Gail S. Bernstein, Ph.D., has been working in human services, health care, and education for more than 30 years. Her work with adults of all ages and with adolescents has taken her to group homes, high schools, supported living environments, long-term care facilities, private residential institutions, vocational habilitation programs, inpatient psychiatric hospitals, and outpatient psychotherapy offices. Dr. Bernstein earned her doctorate in 1978 from the University of Wisconsin–Madison, Department of Studies in Behavioral Disabilities, and is a licensed psychologist in Colorado. Her work includes her psychotherapy practice in Denver, training and consultation for helping professionals, and writing for both general and professional audiences in print and electronic media. She has clinical faculty appointments at the University of Denver School of Professional Psychology and the University of Colorado School of Medicine, Department of Psychiatry.

Excerpt. Reprinted by permission. All rights reserved.:

Excerpted from chapter 6 of "Human services? . . . That must be so rewarding." A Practical Guide for Professional Development, Second Edition, by Gail S. Bernstein, Ph.D.

Copyright © 1999 by Paul H. Brookes Publishing Co. All rights reserved.

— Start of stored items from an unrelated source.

-- ==== Sys2Proof/Machine/Dep7.lean ====
section
/-! DEFINITION. The DEP-7 end-point block: the Satchel, die requests, inbound requests and its registers ("Daldoa DEP-7 End-Point
Block", R504 to R530; the Satchel side of R133 to R168; R179, R200). -/

namespace Sys2Proof.Machine

/-! ### Satchel lines (R137, R140, R520) -/

def satDefault (_ : Nat) : SatLine := {}
/-- A Satchel line, by line number of the Homeroom. -/
def State.sat (s : State) (p l : Nat) : SatLine := tget satDefault (s.dep p).sat l
def State.setSat (s : State) (p l : Nat) (x : SatLine) : State := s.setDep p { s.dep p with sat := tput satDefault (s.dep p).sat l x }
/-- The line waits for a grant. -/
def SatState.waits : SatState → Bool
  | .is => true
  | .im => true
  | .sm => true
  | .om => true
  | _ => false
/-- The line waits for a PUT acknowledgement. -/
def SatState.leaves : SatState → Bool
  | .wb => true
  | .ci => true
  | _ => false
/-- The line waits for the home. -/
def SatState.busy (x : SatState) : Bool := x.waits || x.leaves
/-- Lines that occupy ways of a set (R137). -/
def State.waysOf (s : State) (p set : Nat) : List (Nat × SatLine) :=
  (s.dep p).sat.filter (fun e => e.1 % 2048 = set && e.2.st ≠ .i && !e.2.st.leaves)
/-- Lines in the states IS, IM, SM and OM, and lines in the write-back buffer (R520). -/
def State.tracked (s : State) (p : Nat) : Nat := ((s.dep p).sat.filter (fun e => e.2.st.waits)).length
def State.backlog (s : State) (p : Nat) : Nat := ((s.dep p).sat.filter (fun e => e.2.st = .wb)).length
/-- Replace bytes of a line from an offset on. -/
def splice (d : List Byte) (o : Nat) (v : List Byte) : List Byte := d.take o ++ v ++ d.drop (o + v.length)

/-! ### The contention predictor (R159, R160, R529) -/

/-- The predictor is pinned to far, its counters frozen. -/
def State.pinned (s : State) (p : Nat) : Bool := s.epBit p eMode 0 || s.epBit p eCtl 2 || (s.dep p).predFar
/-- Counter of a line. -/
def predIndex (l : Nat) : Nat := (BitVec.ofNat 10 l ^^^ BitVec.ofNat 10 (l / 2 ^ 10) ^^^ BitVec.ofNat 10 (l / 2 ^ 20)).toNat
def State.predAt (s : State) (p l : Nat) : Nat := tget (fun _ => 2) (s.dep p).pred (predIndex l)
/-- Move a counter up or down, saturating, unless it is frozen. -/
def State.predMove (s : State) (p l : Nat) (up : Bool) : State :=
  if s.pinned p then s
  else
    let n := s.predAt p l
    s.setDep p { s.dep p with pred := tput (fun _ => 2) (s.dep p).pred (predIndex l) (if up then min 3 (n + 1) else n - 1) }

/-! ### Frames of the block (R143, R201) -/

/-- Partition and node ID of a DEP-7 (R533). -/
def State.epPart (s : State) (p : Nat) : BitVec 6 := BitVec.ofNat 6 (s.epF p eNode 16 6)
/-- Send a coherence request for a line to the home. -/
def State.askHome (s : State) (p l op : Nat) (cohort : BitVec 10) (data : List Byte) : State :=
  s.submit (p + 1) { blankFrame with
    cohort := cohort, part := s.epPart p, dst := s.node, src := s.engNode (p + 1), opcode := BitVec.ofNat 8 op, vc := 1, length := 64,
    fpa := BitVec.ofNat 56 (s.node.toNat * 2 ^ 44 + 64 * l), payload := data } (.satchel l)
/-- Answer a request or a snoop along the block's own route to its source. -/
def State.depAnswer (s : State) (p : Nat) (f : Frame) (status : BitVec 5) (flags : BitVec 3) (data : List Byte) : State :=
  let a := responseTo (s.engNode (p + 1)) f status flags data
  match s.depRoute p a.dst with
  | some rt => s.launch (p + 1) .none { a with route := rt.1, hopCount := rt.2 }
  | none => s
/-- Evict a line: M and O keep their data in the write-back buffer (R139, R146). -/
def State.evict (s : State) (p l : Nat) : State :=
  let x := s.sat p l
  match x.st with
  | .m => (s.setSat p l { st := .wb, data := x.data, nearAt := x.nearAt }).askHome p l 0x63 0 x.data
  | .o => (s.setSat p l { st := .wb, data := x.data, nearAt := x.nearAt }).askHome p l 0x64 0 x.data
  | .e => (s.setSat p l { st := .ci }).askHome p l 0x65 0 []
  | .s => (s.setSat p l { st := .ci }).askHome p l 0x65 0 []
  | _ => s
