-- ==== Sys2Proof/Machine/Electrical.lean ====
section
/-! DEFINITION. Electrical ports: link start and the figure of merit, test loops and patterns, audits, sleep, and the events that
ports of both kinds share ("Electrical Lanes and the Host Link", R474 to R491; the DEP-7's side, R531; R204, R459, R478). -/

namespace Sys2Proof.Machine

/-! ### Registers -/

def elecDefault (_ : Nat) : Elec := {}
def State.elec (s : State) (p : Nat) : Elec := tget elecDefault s.elecs p
def State.setElec (s : State) (p : Nat) (x : Elec) : State := { s with elecs := tput elecDefault s.elecs p x }
/-- A field of ELEC_CTL, ELEC_STATUS and AUDIT. -/
def State.elecCtl (s : State) (p lo len : Nat) : Nat := s.regF (linkReg p lCtl) lo len
def State.elecBit (s : State) (p i : Nat) : Bool := s.regBit (linkReg p lCtl) i
def State.setElecBit (s : State) (p i : Nat) (b : Bool) : State := s.setRegBit (linkReg p lCtl) i b
/-- Bits of ELEC_CTL. -/
def ecEnable := 0
def ecSleep := 6
def ecDeep := 7
def ecReserve := 8
def ecTest := 9
/-- ELEC_STATUS.STATE: 0 DOWN, 1 DETECT, 5 ALIGN, 6 UP, 7 TEST, 8 DEEP_SLEEP, 9 WAKING. -/
def State.elecState (s : State) (p : Nat) : Nat := s.regF (linkReg p lStatus) 0 4
def State.setElecState (s : State) (p v : Nat) : State := s.setRegF (linkReg p lStatus) 0 4 v
def State.elecFlag (s : State) (p i : Nat) : Bool := s.regBit (linkReg p lStatus) i
def State.setElecFlag (s : State) (p i : Nat) (b : Bool) : State := s.setRegBit (linkReg p lStatus) i b
/-- ELEC_STATUS.CFG_ERR. -/
def State.elecErr (s : State) (p : Nat) : State := s.setElecFlag p 15 true
/-- A register of lane l. -/
def laneReg (p l off : Nat) : Nat := wlReg p l off
/-- A link start is in progress. -/
def State.elecStarting (s : State) (p : Nat) : Bool := inRange 1 5 (s.elecState p)

/-! ### Pattern checkers (R482 to R484) -/

/-- The pattern tools of a lane run: while TEST is 1 as its PRBS_CTL enables them, or during an audit of the lane. -/
def State.audited (s : State) (p l : Nat) : Bool := (s.elec p).auditing && s.regF (linkReg p lAudit) 56 2 ≠ l
def State.checkerRuns (s : State) (p l : Nat) : Bool := (s.elecBit p ecTest && s.regBit (laneReg p l 8) 15) || s.audited p l
def State.generatorRuns (s : State) (p l : Nat) : Bool := (s.elecBit p ecTest && s.regBit (laneReg p l 8) 7) || s.audited p l
def Elec.check (x : Elec) (l : Nat) : Option Nat := x.checks.toList.getD l none
/-- Bits that a locked checker has received since it last counted: 224 Gb/s. -/
def checkedBits (since now : Nat) : Nat := (now - since) * 2240 / 33
/-- Bring a locked checker's counters up to date; its errors are the link's. -/
def State.countBits (s : State) (p l : Nat) : State :=
  match (s.elec p).check l with
  | none => s
  | some t =>
    let n := checkedBits t s.now
    let u := ((s.addReg (laneReg p l 0x10) n).addReg (laneReg p l 0x18) (Config.bitErrors s.freeCtr n)).draw.2
    u.setElec p { u.elec p with checks := vecPut (u.elec p).checks l (some u.now) }
/-- A checker stops or loses its lock. -/
def State.unlock (s : State) (p l : Nat) : State :=
  let t := (s.countBits p l).setRegBit (laneReg p l 8) 11 false
  t.setElec p { t.elec p with checks := vecPut (t.elec p).checks l none }
def lanes : List Nat := [0, 1, 2, 3]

Working with Difficult People

The last part of this chapter concerns the process of interacting with people whose actions you find frustrating. Examples of difficult behavior include the following: the colleague who smiles and nods when you ask her to do something and then does not do it, the supervisor who yells at you when you say that he has not been clear, or your counterpart at another agency who does not return your calls. These are people with whom it is difficult to work. Their behavior may trigger strong emotional reactions in you, reactions that make it hard to behave calmly and proactively. There are three ways you can respond to people who act in problematic ways: 1) You can try to change their behavior, which is likely to be a slow process with no guarantee of success; 2) you can give in; or 3) you can cope. Coping involves contending with people on equal terms and is a way to establish a balance of power in a relationship (Bramson, 1981). People you find difficult to work with may have power over you; coping is a way to establish a balance of power in the relationship so that you can both get on with business (Bramson, 1981).

Suppose you work with someone you find difficult. You are constantly exasperated and frustrated by interactions with this person and, as a result, are unable to complete an important part of your job. You find yourself reacting to this person, rather than planning how to handle difficult situations in advance. Simply reacting will not help you in the long run because it places the difficult person in control. The following steps are designed to help you to proactively cope with the problem.

1. Is this a consistent problem? Ask yourself whether the person acts this way all the time or just in the current situation. If the problem is not one you typically have with this person, you may want to sit down with her and ask what is happening. If the problem is a continual one, move on to Step 2.

2. Get some distance from the situation. Choose a time and a place that remove you enough so that you can consider the problem calmly. For instance, if your problem is with the person in the office next to yours, then you may want to leave your office and find a quiet place farther away.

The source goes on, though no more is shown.